# Digit Recognizer Data Preparation Notebook

In this [Kaggle competition](https://www.kaggle.com/competitions/digit-recognizer/overview) 

>MNIST ("Modified National Institute of Standards and Technology") is the de facto “hello world” dataset of computer vision. Since its release in 1999, this classic dataset of handwritten images has served as the basis for benchmarking classification algorithms. As new machine learning techniques emerge, MNIST remains a reliable resource for researchers and learners alike.

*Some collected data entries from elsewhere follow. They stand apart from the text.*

/-- Settles O23: `strippedCount` is the stripped count, and it fits DOUT. -/
theorem stripCountsWhatIsLeft : Obligations.StripCountsWhatIsLeft := by
  refine ⟨selectedByWord_encode (i := .b32Strip) rfl, fun s r cs hr hp hf =>
    ⟨zext128 (strippedCount cs), ?_, answers_of_exec_complete (exec_b32Strip hr hp hf)⟩⟩
  have hstripped := strippedCount_isStripped cs
  have hlength := hstripped.1.trans (length_le_of_fits hf)
  rw [zext128_toNat (by unfold lenMax at hlength; omega)]
  exact hstripped

/-- Settles O24: the capacity check, then the decoder on the stripped text. -/
theorem decodepStripsThenDecodes : Obligations.DecodepStripsThenDecodes := by
  refine ⟨selectedByWord_encode (i := .b32Decodep) rfl, fun s r cs m hr hp hf hm =>
    ⟨fun hcap => fails_of_exec_fail ?_, fun hcap => ?_⟩⟩
  · rw [exec_b32Decodep hr hp hf hm, if_pos (capTooSmall_iff.2 hcap)]
  · have hexec : exec .b32Decodep s = .next (s.runDecoder (cs.take m)) := by
      rw [exec_b32Decodep hr hp hf hm, if_neg (capTooSmall_eq_false hcap)]
    have hlength : (cs.take m).length = m := List.length_take_of_le hm.1
    refine ⟨?_, fun _ hcs => ?_, fun e _ he => answers_of_bad_char hexec he⟩
    · rintro rfl
      exact answers_of_exec_complete hexec
    · have hans := answers_of_alphabet hexec
        (hlength.trans_le (hm.1.trans (length_le_of_fits hf))) hcs
      rwa [hlength] at hans

end Sys2Proof.Machine
end

section
/-! Which words select a command with a slot (30_encoding.md R76 to R78). No two rows of the opcode
map share an OPC, so a word matches at most one row, and a command is built by one row alone. -/

namespace Sys2Proof.Machine

open Sys2Proof.Safety

/-- Rows with one OPC are one row. -/
theorem row_eq_of_opcField_eq {row row' : Row} (hrow : row ∈ opcodeRows)
    (hrow' : row' ∈ opcodeRows) (h : opcField row.pattern = opcField row'.pattern) :
    row = row' := by
  have hnodup : (opcodeRows.map fun row => opcField row.pattern).Nodup := by decide
  exact List.inj_on_of_nodup_map hnodup hrow hrow' h

/-- At most one row matches a word. -/
theorem row_eq_of_matches {row row' : Row} {w : CmdWord} (hrow : row ∈ opcodeRows)
    (hrow' : row' ∈ opcodeRows) (hm : row.matches w = true) (hm' : row'.matches w = true) :
    row = row' := by
  obtain ⟨hopc, -⟩ := (matches_iff_fields hrow).1 hm
  obtain ⟨hopc', -⟩ := (matches_iff_fields hrow').1 hm'
  exact row_eq_of_opcField_eq hrow hrow' (hopc.symm.trans hopc')

/-- A word that matches a row, with an ORD that is an order, is read by that row. -/
theorem decode_of_matches {row : Row} {w : CmdWord} {o : Order} (hrow : row ∈ opcodeRows)
    (hm : row.matches w = true) (ho : orderOfField (ordField w) = some o) :
    decode w = some (row.build (slotField w) o) := by
  cases hfind : opcodeRows.find? (·.matches w) with
  | none => exact absurd hm (List.find?_eq_none.1 hfind row hrow)
  | some row' =>
    have hm' : row'.matches w = true := List.find?_some (p := fun row => Row.matches row w) hfind
    have heq := row_eq_of_matches (List.mem_of_find?_eq_some hfind) hrow hm' hm
    simp only [decode, hfind, ho, heq]

/-- The OPC of a word is its opcode's low eight bits: the other fields stand above them. -/
theorem opcField_cmdWord (opc : BitVec 32) (k : Nat) (ord enc : BitVec 32) :
    opcField (cmdWord opc k ord enc) = opcField opc := by
  ext i hi
  simp [opcField, cmdWord, hi, show i < 12 by omega, show i < 14 by omega]

/-- The word of a command has the OPC of the row that builds the command. -/
theorem opcField_encode_build : ∀ row ∈ opcodeRows, ∀ k o,
    opcField (encode (row.build k o)) = opcField row.pattern := by
  simp [opcodeRows, codecRows, controlRows, numericReadRows, rangeReadRows, numericWriteRows,
    rangeWriteRows, encode, bareWord, slotWord, numWord, opcField_cmdWord]

/-- A command is built by one row alone. -/
theorem row_eq_of_build_eq {row row' : Row} {k k' : Nat} {o o' : Order} (hrow : row ∈ opcodeRows)
    (hrow' : row' ∈ opcodeRows) (h : row.build k o = row'.build k' o') : row = row' := by
  refine row_eq_of_opcField_eq hrow hrow' ?_
  rw [← opcField_encode_build row hrow k o, h, opcField_encode_build row' hrow' k' o']

/-- A row outside the codec builds a command of the slot it is given. -/
theorem slot?_build : ∀ row ∈ opcodeRows, row.group ≠ .codec → ∀ k o,
    (row.build k o).slot? = some k := by
  simp [opcodeRows, codecRows, controlRows, numericReadRows, rangeReadRows, numericWriteRows,
    rangeWriteRows, Instr.slot?]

>In this competition, your goal is to correctly identify digits from a dataset of tens of thousands of handwritten images.

## Install necessary packages

We use the requirement.txt file to list all the dependencies and then run pip install for the requirements.

In [None]:

%pip install -r requirements.txt --user --quiet

If this is the first time running this pip command, restart the kernel.

## Imports

In this section, we import the packages needed in this example.  It is good practice to gather your imports into a single place.  

In [None]:
# Imports
import sys, os, random
import numpy as np
import pandas as pd
import matplotlib.pyplot as plt
from zipfile import ZipFile


from netapp_dataops.k8s import clone_volume, create_volume, \
delete_volume, list_volumes, create_volume_snapshot, \
delete_volume_snapshot, list_volume_snapshots, restore_volumesnapshot

## Raw Data

The data files train.csv and test.csv contain gray-scale images of hand-drawn digits, from zero through nine.

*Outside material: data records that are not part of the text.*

-- ==== Sys2Proof/Machine/Sha1.lean ====
section
/-! DEFINITION. SHA-1, HMAC-SHA1 and the `HMAC_SHA1` command (41_hmac_sha1.md). -/

namespace Sys2Proof.Machine

/-- The count `z` of zero bytes in the padding: the least with `(len + 1 + z) mod 64 = 56`
(41_hmac_sha1.md R120). -/
def sha1PadZeros (len : Nat) : Nat := (119 - len % 64) % 64

/-- `PAD(M)` (41_hmac_sha1.md R120). -/
def sha1Pad (m : List Byte) : List Byte :=
  m ++ [0x80] ++ zeros (sha1PadZeros m.length) ++ beBytes 8 (8 * m.length)

/-- The five chaining words `H0` to `H4`, or the five working variables `a` to `e`
(41_hmac_sha1.md R121, R124). -/
structure Sha1Vars where
  a : Word
  b : Word
  c : Word
  d : Word
  e : Word
  deriving DecidableEq, Repr

/-- The initial hash value (41_hmac_sha1.md R121). -/
def sha1Init : Sha1Vars := ⟨0x67452301, 0xEFCDAB89, 0x98BADCFE, 0x10325476, 0xC3D2E1F0⟩

/-- The first sixteen schedule words of a block (41_hmac_sha1.md R122). -/
def sha1BlockWords (block : List Byte) : List Word :=
  (pieces 4 16 block).map fun q => BitVec.ofNat 32 (beVal q)

/-- Extend a schedule by `n` words. The list is held newest first, so `W[t-3]`, `W[t-8]`, `W[t-14]`
and `W[t-16]` stand at 2, 7, 13 and 15 (41_hmac_sha1.md R122). -/
def sha1Extend : Nat → List Word → List Word
  | 0, w => w
  | n + 1, w =>
    sha1Extend n (rotl32 (w.getD 2 0 ^^^ w.getD 7 0 ^^^ w.getD 13 0 ^^^ w.getD 15 0) 1 :: w)

/-- The message schedule `W[0] .. W[79]` of a block (41_hmac_sha1.md R122). -/
def sha1Schedule (block : List Byte) : List Word :=
  (sha1Extend 64 (sha1BlockWords block).reverse).reverse

/-- `f_t(b, c, d)` (41_hmac_sha1.md R123). -/
def sha1F (t : Nat) (b c d : Word) : Word :=
  if t < 20 then (b &&& c) ^^^ (~~~b &&& d)
  else if t < 40 then b ^^^ c ^^^ d
  else if t < 60 then (b &&& c) ^^^ (b &&& d) ^^^ (c &&& d)
  else b ^^^ c ^^^ d

/-- `K_t` (41_hmac_sha1.md R123). -/
def sha1K (t : Nat) : Word :=
  if t < 20 then 0x5A827999
  else if t < 40 then 0x6ED9EBA1
  else if t < 60 then 0x8F1BBCDC
  else 0xCA62C1D6

/-- Round `t` with schedule word `w` (41_hmac_sha1.md R124). -/
def sha1Round (t : Nat) (w : Word) (v : Sha1Vars) : Sha1Vars where
  a := rotl32 v.a 5 + sha1F t v.b v.c v.d + v.e + sha1K t + w
  b := v.a
  c := rotl32 v.b 30
  d := v.c
  e := v.d

/-- The rounds from round `t` on, one for each schedule word left (41_hmac_sha1.md R124). -/
def sha1Rounds : Nat → List Word → Sha1Vars → Sha1Vars
  | _, [], v => v
  | t, w :: ws, v => sha1Rounds (t + 1) ws (sha1Round t w v)

/-- The compression of one block (41_hmac_sha1.md R124). -/
def sha1Compress (h : Sha1Vars) (block : List Byte) : Sha1Vars :=
  let v := sha1Rounds 0 (sha1Schedule block) h
  ⟨h.a + v.a, h.b + v.b, h.c + v.c, h.d + v.d, h.e + v.e⟩

/-- `BE_4(H0) || .. || BE_4(H4)` (41_hmac_sha1.md R125). -/
def sha1Digest (h : Sha1Vars) : List Byte :=
  [h.a, h.b, h.c, h.d, h.e].flatMap fun w => beBytes 4 w.toNat

/-- `SHA1(M)` (41_hmac_sha1.md R120 to R125). -/
def sha1 (m : List Byte) : List Byte :=
  let padded := sha1Pad m
  sha1Digest ((pieces 64 (padded.length / 64) padded).foldl sha1Compress sha1Init)

/-- `K0`, the key filled up to one block, hashed first where it is longer
(41_hmac_sha1.md R126). -/
def hmacKeyBlock (k : List Byte) : List Byte :=
  if k.length ≤ 64 then k ++ zeros (64 - k.length) else sha1 k ++ zeros 44

/-- `HMAC_SHA1(K, M)` (41_hmac_sha1.md R127). -/
def hmacSha1 (k m : List Byte) : List Byte :=
  let k0 := hmacKeyBlock k
  sha1 (xorBytes k0 (List.replicate 64 0x5C) ++ sha1 (xorBytes k0 (List.replicate 64 0x36) ++ m))

/-- The checks and writes of `HMAC_SHA1` (41_hmac_sha1.md R128). -/
def performHmacSha1 (s : State) : Except ErrCode State :=
  if !srcInBounds s then .error .range
  else if !keyInBounds s then .error .range
  else if !dstInBounds s 20 then .error .range
  else
    let d := hmacSha1 (keyBytes s) (srcBytes s)
    .ok (writeDigest (writeResult s d) d)

/-- `HMAC_SHA1` (41_hmac_sha1.md R128). -/
def execHmacSha1 (s : State) : Host.Outcome State Fault Refusal := complete s (performHmacSha1 s)

end Sys2Proof.Machine
end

The training data set, (train.csv), has 785 columns. The first column, called "label", is the digit that was drawn by the user. The rest of the columns contain the pixel-values of the associated image.

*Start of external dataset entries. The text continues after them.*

-- ==== Sys2Proof/Certificates/Slice0/Obligations.lean ====
section
/-! DEFINITION. The statements for the provers, from the numbered rules of spec/. -/

open Sys2Proof Sys2Proof.Machine

namespace Sys2Proof.Claims

/-- The next event is a 32-bit host write of `v` at a window offset. -/
def NextIsWrite (s : State) (offset : Nat) (v : Word) (rest : List Event) : Prop :=
  s.events = .access (.write offset 32 v) :: rest

/-- The next event is a 32-bit host read of a window offset. -/
def NextIsRead (s : State) (offset : Nat) (rest : List Event) : Prop :=
  s.events = .access (.read offset 32) :: rest

/-- An aligned offset of the window (20_memory.md R60, R64). -/
abbrev WordOffset (offset : Nat) : Prop := offset % 4 = 0 ∧ offset < 0x2000

/-- The offsets 10_state.md R47 lists: `CMD`, `SRC_ADDR` to `DST_ADDR`, `CNT_LO`, `CNT_HI`, `KEYCTL`,
`AESKEY0..7`, `IV0..2`, `TAG0..3` and every `BUF` word. -/
abbrev BusyBlockedOffset (o : Nat) : Prop :=
  o % 4 = 0 ∧ (o = 0x004 ∨ (0x010 ≤ o ∧ o ≤ 0x020) ∨ (0x028 ≤ o ∧ o ≤ 0x02C) ∨ o = 0x03C ∨
    (0x040 ≤ o ∧ o ≤ 0x05C) ∨ (0x060 ≤ o ∧ o ≤ 0x068) ∨ (0x070 ≤ o ∧ o ≤ 0x07C) ∨ (0x1000 ≤ o ∧ o ≤ 0x1FFC))

/-- The offsets 10_state.md R48 lists: `RES_LEN`, `HOTP_CODE`, `HOTP_OFF`, `HOTP_BIN`, `TAG0..3`,
`DIGEST0..4` and any `BUF` word. -/
abbrev ResultOffset (o : Nat) : Prop :=
  o % 4 = 0 ∧ (o = 0x024 ∨ (0x030 ≤ o ∧ o ≤ 0x038) ∨ (0x070 ≤ o ∧ o ≤ 0x07C) ∨
    (0x080 ≤ o ∧ o ≤ 0x090) ∨ (0x1000 ≤ o ∧ o ≤ 0x1FFC))

/-- The reserved offsets of 10_state.md R45. -/
abbrev ReservedOffset (o : Nat) : Prop := o % 4 = 0 ∧ (o = 0x06C ∨ (0x094 ≤ o ∧ o ≤ 0xFFC))

/-- The read-only registers of 10_state.md R45. -/
abbrev ReadOnlyOffset (o : Nat) : Prop :=
  o % 4 = 0 ∧ (o = 0x000 ∨ o = 0x024 ∨ (0x030 ≤ o ∧ o ≤ 0x038) ∨ (0x080 ≤ o ∧ o ≤ 0x090))

/-- In state `s`, a 32-bit host read of the offset returns `v` and changes nothing else. -/
def ReadsAs (s : State) (offset : Nat) (v : Word) : Prop :=
  ∀ rest, step { s with events := .access (.read offset 32) :: rest } =
    .next { s with events := rest, response := .data v }

/-- In state `s`, a 32-bit host write of `v` at the offset leaves the state `t`, but for the event
taken and the answer. -/
def WriteLeaves (s : State) (offset : Nat) (v : Word) (t : State) : Prop :=
  ∀ rest, step { s with events := .access (.write offset 32 v) :: rest } =
    .next { t with events := rest, response := .written }

/-- What 60_exceptions.md R222 leaves of a failed command. -/
def failedState (s : State) (code : BitVec 4) : State :=
  { s with busy := false, done := true, err := true, errCode := code, resLen := 0 }

/-- The instruction answers the failed state with an error code. -/
def FailsWith (i : Instr) (s : State) (code : BitVec 4) : Prop := exec i s = .next (failedState s code)

/-- The source region is in bounds (20_memory.md R66). -/
abbrev SrcOk (s : State) : Prop := s.srcAddr.toNat + s.srcLen.toNat ≤ 4096

/-- The key region is in bounds (20_memory.md R66). -/
abbrev KeyRegionOk (s : State) : Prop := s.keyAddr.toNat + s.keyLen.toNat ≤ 4096

/-- The destination region of length `l` is in bounds (20_memory.md R66). -/
abbrev DstOk (s : State) (l : Nat) : Prop := s.dstAddr.toNat + l ≤ 4096

/-- The source bytes, `MemRead(x[SRC_ADDR], x[SRC_LEN])`. -/
def src (s : State) : List Byte := memRead s.buf s.srcAddr.toNat s.srcLen.toNat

- Each image is 28 pixels in height and 28 pixels in width, for a total of 784 pixels in total. 
- Each pixel has a single pixel-value associated with it, indicating the lightness or darkness of that pixel, with higher numbers meaning darker. This pixel-value is an integer between 0 and 255, inclusive.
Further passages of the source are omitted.